/-! ### updBlock -/

@[simp] theorem State.updBlock_agenda (s : State) (b : Nat) (f : Block → Block) : (s.updBlock b f).agenda = s.agenda := rfl
@[simp] theorem State.updBlock_tick (s : State) (b : Nat) (f : Block → Block) : (s.updBlock b f).tick = s.tick := rfl
@[simp] theorem State.updBlock_serial (s : State) (b : Nat) (f : Block → Block) : (s.updBlock b f).serial = s.serial := rfl
@[simp] theorem State.updBlock_issuing (s : State) (b : Nat) (f : Block → Block) : (s.updBlock b f).issuing = s.issuing := rfl
@[simp] theorem State.updBlock_timebase (s : State) (b : Nat) (f : Block → Block) : (s.updBlock b f).timebase = s.timebase := rfl
@[simp] theorem State.updBlock_pkg (s : State) (b : Nat) (f : Block → Block) : (s.updBlock b f).pkg = s.pkg := rfl
@[simp] theorem State.updBlock_domain (s : State) (b : Nat) (f : Block → Block) : (s.updBlock b f).domain = s.domain := rfl
@[simp] theorem State.updBlock_failed (s : State) (b : Nat) (f : Block → Block) : (s.updBlock b f).failed = s.failed := rfl
@[simp] theorem State.updBlock_threads (s : State) (b : Nat) (f : Block → Block) : (s.updBlock b f).threads = s.threads := rfl
@[simp] theorem State.updBlock_groups (s : State) (b : Nat) (f : Block → Block) : (s.updBlock b f).groups = s.groups := rfl
@[simp] theorem State.updBlock_units (s : State) (b : Nat) (f : Block → Block) : (s.updBlock b f).units = s.units := rfl
@[simp] theorem State.updBlock_cores (s : State) (b : Nat) (f : Block → Block) : (s.updBlock b f).cores = s.cores := rfl
@[simp] theorem State.updBlock_records (s : State) (b : Nat) (f : Block → Block) : (s.updBlock b f).records = s.records := rfl
@[simp] theorem State.updBlock_lines (s : State) (b : Nat) (f : Block → Block) : (s.updBlock b f).lines = s.lines := rfl
@[simp] theorem State.updBlock_larder (s : State) (b : Nat) (f : Block → Block) : (s.updBlock b f).larder = s.larder := rfl
@[simp] theorem State.updBlock_freed (s : State) (b : Nat) (f : Block → Block) : (s.updBlock b f).freed = s.freed := rfl
@[simp] theorem State.updBlock_lrenews (s : State) (b : Nat) (f : Block → Block) : (s.updBlock b f).lrenews = s.lrenews := rfl
@[simp] theorem State.updBlock_sflushes (s : State) (b : Nat) (f : Block → Block) : (s.updBlock b f).sflushes = s.sflushes := rfl
@[simp] theorem State.updBlock_memory (s : State) (b : Nat) (f : Block → Block) : (s.updBlock b f).memory = s.memory := rfl
@[simp] theorem State.updBlock_hostMemory (s : State) (b : Nat) (f : Block → Block) : (s.updBlock b f).hostMemory = s.hostMemory := rfl
@[simp] theorem State.updBlock_poison (s : State) (b : Nat) (f : Block → Block) : (s.updBlock b f).poison = s.poison := rfl
@[simp] theorem State.updBlock_misses (s : State) (b : Nat) (f : Block → Block) : (s.updBlock b f).misses = s.misses := rfl
@[simp] theorem State.updBlock_walkCaches (s : State) (b : Nat) (f : Block → Block) : (s.updBlock b f).walkCaches = s.walkCaches := rfl
@[simp] theorem State.updBlock_walks (s : State) (b : Nat) (f : Block → Block) : (s.updBlock b f).walks = s.walks := rfl
@[simp] theorem State.updBlock_tickets (s : State) (b : Nat) (f : Block → Block) : (s.updBlock b f).tickets = s.tickets := rfl
@[simp] theorem State.updBlock_nextTicket (s : State) (b : Nat) (f : Block → Block) : (s.updBlock b f).nextTicket = s.nextTicket := rfl
@[simp] theorem State.updBlock_tiles (s : State) (b : Nat) (f : Block → Block) : (s.updBlock b f).tiles = s.tiles := rfl
@[simp] theorem State.updBlock_tileWords (s : State) (b : Nat) (f : Block → Block) : (s.updBlock b f).tileWords = s.tileWords := rfl
@[simp] theorem State.updBlock_bank (s : State) (b : Nat) (f : Block → Block) : (s.updBlock b f).bank = s.bank := rfl
@[simp] theorem State.updBlock_copies (s : State) (b : Nat) (f : Block → Block) : (s.updBlock b f).copies = s.copies := rfl
@[simp] theorem State.updBlock_queuesMat (s : State) (b : Nat) (f : Block → Block) : (s.updBlock b f).queuesMat = s.queuesMat := rfl
@[simp] theorem State.updBlock_partials (s : State) (b : Nat) (f : Block → Block) : (s.updBlock b f).partials = s.partials := rfl
@[simp] theorem State.updBlock_swaps (s : State) (b : Nat) (f : Block → Block) : (s.updBlock b f).swaps = s.swaps := rfl
@[simp] theorem State.updBlock_contexts (s : State) (b : Nat) (f : Block → Block) : (s.updBlock b f).contexts = s.contexts := rfl
@[simp] theorem State.updBlock_launches (s : State) (b : Nat) (f : Block → Block) : (s.updBlock b f).launches = s.launches := rfl
@[simp] theorem State.updBlock_blocks (s : State) (b : Nat) (f : Block → Block) : (s.updBlock b f).blocks = s.blocks.adjust b f := rfl
@[simp] theorem State.updBlock_saved (s : State) (b : Nat) (f : Block → Block) : (s.updBlock b f).saved = s.saved := rfl
@[simp] theorem State.updBlock_packets (s : State) (b : Nat) (f : Block → Block) : (s.updBlock b f).packets = s.packets := rfl
@[simp] theorem State.updBlock_successors (s : State) (b : Nat) (f : Block → Block) : (s.updBlock b f).successors = s.successors := rfl
@[simp] theorem State.updBlock_placed (s : State) (b : Nat) (f : Block → Block) : (s.updBlock b f).placed = s.placed := rfl
@[simp] theorem State.updBlock_remoteClaims (s : State) (b : Nat) (f : Block → Block) : (s.updBlock b f).remoteClaims = s.remoteClaims := rfl
@[simp] theorem State.updBlock_lastServed (s : State) (b : Nat) (f : Block → Block) : (s.updBlock b f).lastServed = s.lastServed := rfl
@[simp] theorem State.updBlock_signals (s : State) (b : Nat) (f : Block → Block) : (s.updBlock b f).signals = s.signals := rfl
@[simp] theorem State.updBlock_harnessWaits (s : State) (b : Nat) (f : Block → Block) : (s.updBlock b f).harnessWaits = s.harnessWaits := rfl
@[simp] theorem State.updBlock_heldReports (s : State) (b : Nat) (f : Block → Block) : (s.updBlock b f).heldReports = s.heldReports := rfl
@[simp] theorem State.updBlock_wbqs (s : State) (b : Nat) (f : Block → Block) : (s.updBlock b f).wbqs = s.wbqs := rfl
@[simp] theorem State.updBlock_ops (s : State) (b : Nat) (f : Block → Block) : (s.updBlock b f).ops = s.ops := rfl
@[simp] theorem State.updBlock_epoch (s : State) (b : Nat) (f : Block → Block) : (s.updBlock b f).epoch = s.epoch := rfl
@[simp] theorem State.updBlock_pfences (s : State) (b : Nat) (f : Block → Block) : (s.updBlock b f).pfences = s.pfences := rfl
@[simp] theorem State.updBlock_scm (s : State) (b : Nat) (f : Block → Block) : (s.updBlock b f).scm = s.scm := rfl
@[simp] theorem State.updBlock_captures (s : State) (b : Nat) (f : Block → Block) : (s.updBlock b f).captures = s.captures := rfl
@[simp] theorem State.updBlock_stableSlots (s : State) (b : Nat) (f : Block → Block) : (s.updBlock b f).stableSlots = s.stableSlots := rfl
@[simp] theorem State.updBlock_fragments (s : State) (b : Nat) (f : Block → Block) : (s.updBlock b f).fragments = s.fragments := rfl
@[simp] theorem State.updBlock_digests (s : State) (b : Nat) (f : Block → Block) : (s.updBlock b f).digests = s.digests := rfl
@[simp] theorem State.updBlock_ports (s : State) (b : Nat) (f : Block → Block) : (s.updBlock b f).ports = s.ports := rfl
@[simp] theorem State.updBlock_received (s : State) (b : Nat) (f : Block → Block) : (s.updBlock b f).received = s.received := rfl
@[simp] theorem State.updBlock_outbox (s : State) (b : Nat) (f : Block → Block) : (s.updBlock b f).outbox = s.outbox := rfl
@[simp] theorem State.updBlock_peers (s : State) (b : Nat) (f : Block → Block) : (s.updBlock b f).peers = s.peers := rfl
@[simp] theorem State.updBlock_answered (s : State) (b : Nat) (f : Block → Block) : (s.updBlock b f).answered = s.answered := rfl
@[simp] theorem State.updBlock_code (s : State) (b : Nat) (f : Block → Block) : (s.updBlock b f).code = s.code := rfl
@[simp] theorem State.updBlock_notices (s : State) (b : Nat) (f : Block → Block) : (s.updBlock b f).notices = s.notices := rfl
@[simp] theorem State.updBlock_runs (s : State) (b : Nat) (f : Block → Block) : (s.updBlock b f).runs = s.runs := rfl
@[simp] theorem State.updBlock_collLoads (s : State) (b : Nat) (f : Block → Block) : (s.updBlock b f).collLoads = s.collLoads := rfl
@[simp] theorem State.updBlock_repartIssues (s : State) (b : Nat) (f : Block → Block) : (s.updBlock b f).repartIssues = s.repartIssues := rfl
@[simp] theorem State.updBlock_dumps (s : State) (b : Nat) (f : Block → Block) : (s.updBlock b f).dumps = s.dumps := rfl
@[simp] theorem State.updBlock_tests (s : State) (b : Nat) (f : Block → Block) : (s.updBlock b f).tests = s.tests := rfl
@[simp] theorem State.updBlock_preempting (s : State) (b : Nat) (f : Block → Block) : (s.updBlock b f).preempting = s.preempting := rfl
@[simp] theorem State.updBlock_arrlog (s : State) (b : Nat) (f : Block → Block) : (s.updBlock b f).arrlog = s.arrlog := rfl
@[simp] theorem State.updBlock_xfrlog (s : State) (b : Nat) (f : Block → Block) : (s.updBlock b f).xfrlog = s.xfrlog := rfl
@[simp] theorem State.updBlock_faillog (s : State) (b : Nat) (f : Block → Block) : (s.updBlock b f).faillog = s.faillog := rfl
@[simp] theorem State.updBlock_fusedMap (s : State) (b : Nat) (f : Block → Block) : (s.updBlock b f).fusedMap = s.fusedMap := rfl
@[simp] theorem State.updBlock_serviceMap (s : State) (b : Nat) (f : Block → Block) : (s.updBlock b f).serviceMap = s.serviceMap := rfl
@[simp] theorem State.updBlock_temps (s : State) (b : Nat) (f : Block → Block) : (s.updBlock b f).temps = s.temps := rfl
@[simp] theorem State.updBlock_selfRefresh (s : State) (b : Nat) (f : Block → Block) : (s.updBlock b f).selfRefresh = s.selfRefresh := rfl
@[simp] theorem State.updBlock_fencedPcs (s : State) (b : Nat) (f : Block → Block) : (s.updBlock b f).fencedPcs = s.fencedPcs := rfl
@[simp] theorem State.updBlock_freezeOrder (s : State) (b : Nat) (f : Block → Block) : (s.updBlock b f).freezeOrder = s.freezeOrder := rfl
@[simp] theorem State.updBlock_regs (s : State) (b : Nat) (f : Block → Block) : (s.updBlock b f).regs = s.regs := rfl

──────────

### [TASK PROMPT]
Once the line with "s.dumps := rfl" is located in the data above, repeat it and every later line through the end, exactly.

### [EXPECTED ANSWER]
@[simp] theorem State.updBlock_dumps (s : State) (b : Nat) (f : Block → Block) : (s.updBlock b f).dumps = s.dumps := rfl
@[simp] theorem State.updBlock_tests (s : State) (b : Nat) (f : Block → Block) : (s.updBlock b f).tests = s.tests := rfl
@[simp] theorem State.updBlock_preempting (s : State) (b : Nat) (f : Block → Block) : (s.updBlock b f).preempting = s.preempting := rfl
@[simp] theorem State.updBlock_arrlog (s : State) (b : Nat) (f : Block → Block) : (s.updBlock b f).arrlog = s.arrlog := rfl
@[simp] theorem State.updBlock_xfrlog (s : State) (b : Nat) (f : Block → Block) : (s.updBlock b f).xfrlog = s.xfrlog := rfl
@[simp] theorem State.updBlock_faillog (s : State) (b : Nat) (f : Block → Block) : (s.updBlock b f).faillog = s.faillog := rfl
@[simp] theorem State.updBlock_fusedMap (s : State) (b : Nat) (f : Block → Block) : (s.updBlock b f).fusedMap = s.fusedMap := rfl
@[simp] theorem State.updBlock_serviceMap (s : State) (b : Nat) (f : Block → Block) : (s.updBlock b f).serviceMap = s.serviceMap := rfl
@[simp] theorem State.updBlock_temps (s : State) (b : Nat) (f : Block → Block) : (s.updBlock b f).temps = s.temps := rfl
@[simp] theorem State.updBlock_selfRefresh (s : State) (b : Nat) (f : Block → Block) : (s.updBlock b f).selfRefresh = s.selfRefresh := rfl
@[simp] theorem State.updBlock_fencedPcs (s : State) (b : Nat) (f : Block → Block) : (s.updBlock b f).fencedPcs = s.fencedPcs := rfl
@[simp] theorem State.updBlock_freezeOrder (s : State) (b : Nat) (f : Block → Block) : (s.updBlock b f).freezeOrder = s.freezeOrder := rfl
@[simp] theorem State.updBlock_regs (s : State) (b : Nat) (f : Block → Block) : (s.updBlock b f).regs = s.regs := rfl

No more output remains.